Re: Trigger Question with Commit

From: Tim X <>
Date: Sat, 09 Aug 2008 20:20:57 +1000
Message-ID: <> writes:

> On Aug 8, 4:48 pm, wrote:
>> On Fri, 8 Aug 2008 14:40:45 -0700 (PDT), wrote:
>> >Hi,
>> >I know that you cannot commit inside a trigger. But, the trigger I
>> >have calls a procedure. That procedure inserts into another table and
>> >issues a commit.
>> >Problem is that the procedure is not only called from the trigger, but
>> >other procedures. So, sometimes a commit is needed.
>> >Can I use AUTONOMOUS_TRANSACTION for the call which is initiated from
>> >the trigger?
>> A transaction is a series of dml statements which *logically* belong
>> together.
>> Surely you can use an AUTONOMOUNS_TRANSACTION if you are not
>> interested in database consistency.
>> However, committing in a procedure is always a bad, bad idea, and has
>> always been discouraged by Oracle.
>> However, if your ambition is to set up a disaster application, no one
>> will stop you.
>> --
>> Sybrand Bakker
>> Senior Oracle DBA
> Well, say PROCEDURE_A is called from within the trigger, but is also
> called from PROCEDURE_B as well as some PHP procedures.
> I assume I'd have to commit inside PROCEDURE_A since PROCEDURE_B calls
> it and so does the PHP code. But, since I cannot commit when the
> trigger calls it, how can I code for that? I'm unsure about this.
> And, database consistency is very important here.......

Why not commit from the PHP code and procedure b? You don't have to commit inside the procedure/function/whatever that does the work.

What I often do is have packages that handle the basic insert/update operations. None of the procedures do any commits or rollbacks. Often I have exception blocks in these procedures/functions that catch any exceptions, log them somewhere and then re-raise them

All the rollbacks/commits and exception handling is handled at the higher level where all the logic or business processes are controlled. this might be in pl/sql, java or in client code such as perl, php etc.

Often, this problem is a sign that you need to step back and consider how all the bits interact and where to place all the controlling logic.
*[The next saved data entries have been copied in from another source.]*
-- ==== Sys2Proof/Machine/Flags.lean ====
section
/-! DEFINITION. Machine/Flags.lean: what is read from the state: the head states, eligibility, the RDY, ATN and profile lines, the
composed-shown state and rendering of windows, exposure, the tone that sounds and the tone pair. Each is a function of the state, so it is
up to date in the step of each change to its inputs. -/

namespace Sys2Proof.Machine

/-! ## Port states and lines -/

/-- A port whose event queue takes records: LIVE or LAPSED (R125). -/
def PortState.takesRecords : PortState → Bool
  | .live => true
  | .lapsed => true
  | _ => false

/-- The payload bytes a command queue holds (R44). -/
def payloadBytes (q : List QCmd) : Nat := (q.map (·.payload.length)).sum

/-- The RDY output of a port (R175). -/
def State.rdy (s : State) (p : Port) : Bool :=
  s.device == .ready && (s.port p).state == .live
    && decide ((s.port p).queue.length < Config.queueCommands)
    && decide (payloadBytes (s.port p).queue + Config.maxPayload ≤ Config.queueBytes)

/-- The ATN output of a port (R132). -/
def State.atn (s : State) (p : Port) : Bool :=
  (s.port p).state.takesRecords && (decide ((s.port p).events ≠ []) || decide ((s.port p).lost > 0))

/-- What the part drives on the profile lines (R178, R184). -/
inductive ProfileLines where
  /-- Held idle: select high and clock low. -/
  | idle
  /-- Driven, as master, for the one sequential read of the configuration memory (R181). -/
  | reading
  deriving DecidableEq, Repr

/-- The levels of select and clock, in this order, true for high: those of the idle lines (R184), none while the load drives them in
a way that the manual does not give. -/
def ProfileLines.levels : ProfileLines → Option (Bool × Bool)
  | .idle => some (true, false)
  | .reading => none

/-- The profile lines: driven during the load only, which is while the device is STARTING, and held idle otherwise (R178, R181,
R184). -/
def State.profileLines (s : State) : ProfileLines :=
  match s.device with
  | .starting => .reading
  | _ => .idle

/-- The byte that data out shifted out at a place after the lead byte of the link's latest transaction (R166, R171). -/
def PortRec.dataOutAt (q : PortRec) (i : Nat) : Byte := q.dataOut.getD i 0

/-! ## Heads and classes -/

/-- The head state of a port's command queue (R45): the head in flight is the one the engine's slice belongs to, the parked
head is the one the compositor holds a waiter for, and a started head is IN_PROGRESS. -/
def State.headState (s : State) (p : Port) : HeadState :=
  if (s.port p).queue = [] then .empty
  else if s.slice = some p then .inFlight
  else if (s.port p).waiter then .parked
  else if (s.port p).progress.started then .inProgress
  else .waiting

/-- A port the arbiter may grant (R47). -/
def State.eligible (s : State) (p : Port) : Bool :=
  (s.port p).state == .live && (s.headState p == .waiting || s.headState p == .inProgress)

/-- The port's head asks for the URGENT class and the profile permits it (R48). -/
def State.urgentHead (s : State) (p : Port) : Bool :=
  (match (s.port p).queue with | [] => false | c :: _ => c.urgent) && (s.portProf p).urgentPermitted

/-- The six slice-based commands (R52). -/
def sliceBased : CommandKind → Bool
  | .fillRect => true
  | .putCells => true
  | .writeText => true
  | .copyRect => true
  | .shiftRect => true
  | .readCells => true
  | _ => false

/-! ## Composition -/

/-- Whether a window is composed shown, and its rendering (Table 2-4, R22). -/
def renderingOf (owner : PortState) (w : Window) : Option Rendering :=
  match owner with
  | .live => if w.shown then some .normal else none
  | .lapsed | .closing =>
    if w.band = .critical then some .mark
    else if w.shown then
      match w.lapsePolicy with
      | .keep => some .normal
      | .mark => some .mark
      | .hide => none
    else none
  | .detached | .disabled => none

/-- The rendering of a window for its owner's current port state (R22); none when it is not composed shown. -/
def State.rendering (s : State) (w : Window) : Option Rendering := renderingOf (s.port w.owner).state w

/-- The cells of a rectangle (R23, R67). -/
def contains (r : Rect) (c row : Nat) : Bool :=
  decide (r.col ≤ c) && decide (c < r.col + r.w) && decide (r.row ≤ row) && decide (row < r.row + r.h)

/-- The number of cells of a view that none of the views above it contains (R24). -/
def visibleCount (above : List Rect) (v : Rect) : Nat :=
  ((List.range v.h).map (fun j =>
    ((List.range v.w).filter (fun i => !above.any (fun a => contains a (v.col + i) (v.row + j)))).length)).sum

/-- The exposure class of a composed-shown window (R24). -/
def exposureClass (visible area : Nat) : Exposure :=
  if visible = area then .full else if visible = 0 then .none else .part

/-- The windows with their exposure and visible cells brought up to date, from the top of the stack down; `above` are the
views of the composed-shown windows already passed (R24). -/
def State.exposeFrom (s : State) (above : List Rect) : List Window → List Window
  | [] => []
  | w :: rest =>
    match s.rendering w with
    | none => { w with exposure := .none, visible := 0 } :: s.exposeFrom above rest
    | some _ =>
      { w with exposure := exposureClass (visibleCount above w.view) (w.view.w * w.view.h)
               visible := visibleCount above w.view } :: s.exposeFrom (w.view :: above) rest

/-! ## Tones -/

/-- A tone request sounds before another: a higher band, or the later start within a band (R159). -/
def Tone.beats (t u : Tone) : Bool :=
  decide (t.band.rank > u.band.rank) || (t.band == u.band && decide (t.seq > u.seq))

/-- One port's part in the sounding choice. -/
def State.soundStep (s : State) (best : Option Port) (p : Port) : Option Port :=
  match (s.port p).tone with
  | none => best
  | some t =>
    match best.bind (fun q => (s.port q).tone) with
    | none => some p
    | some u => if t.beats u then some p else best

/-- The port of the sounding request: the active request of the highest band and, in it, the latest start (R159). -/
def State.soundingChoice (s : State) : Option Port := allPorts.foldl s.soundStep none

/-- A request's pattern is in an on phase at its age (R159). -/
def Tone.onPhase (t : Tone) : Bool :=
  match t.pattern with
  | .steady => true
  | .pulsed => decide (t.age % 400 < 200)
  | .chirp => decide (t.age < 40)

/-- The age at which a request expires, none when it never does (R162). -/
def Tone.endTime (t : Tone) : Option Nat :=
  match t.pattern with
  | .chirp => some 40
  | _ => if t.duration = 0 then none else some (100 * t.duration)

/-- The pitch driven on the tone pair for a sounding request, none while silent (R159). -/
def State.drivenPitch (s : State) (sounding : Option Port) : Option Pitch :=
  match sounding.bind (fun p => (s.port p).tone) with
  | none => none
  | some t => if t.onPhase then some t.pitch else none

/-- What the part drives on the tone pair (R159, R184). -/
inductive TonePair where
  /-- Not driven: no tone sounds. -/
  | silent
  /-- Driven with the square wave of a pitch. -/
  | driven (pitch : Pitch)
  deriving DecidableEq, Repr

/-- The levels of the two lines of the tone pair, true for high: both low while silent, and in antiphase while a square wave
drives them, where `wave` is the level of the wave on the first line at the moment asked about (R184). -/
def TonePair.levels (wave : Bool) : TonePair → Bool × Bool
  | .silent => (false, false)
  | .driven _ => (wave, !wave)

/-- The frequency of the square wave in hertz, none while silent: LOW 2,400 Hz and HIGH 3,200 Hz (R158, Table 10-1, R184). -/
def TonePair.hertz : TonePair → Option Nat
  | .silent => none
  | .driven .low => some 2400
  | .driven .high => some 3200

/-- The tone pair: driven at the pitch of the sounding request while its pattern is in an on phase, and silent otherwise (R159,
R184). -/
def State.tonePair (s : State) : TonePair :=
  match s.sounder with
  | none => .silent
  | some q => .driven q

end Sys2Proof.Machine
end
The other mistake I often see is low level exception catching that fails to deal with the exception effectively and really just hides the fact there was a problem. What happens then is that your higher level code does a commit and you end up in an inconsistent state because some failure was hidden. commits, rollbacks and exception handling has to occur, in the main (there are exceptions to all rules!) at the level where the logic or business rules are implemented, not down at the low level point where your dealing with just the soldiers in the trenches who don't have the high-level overview of what is going on. Leave decisions regarding commits, rollbacks and what to do when an exception is encountered to the officers who have the high level plan/strategies.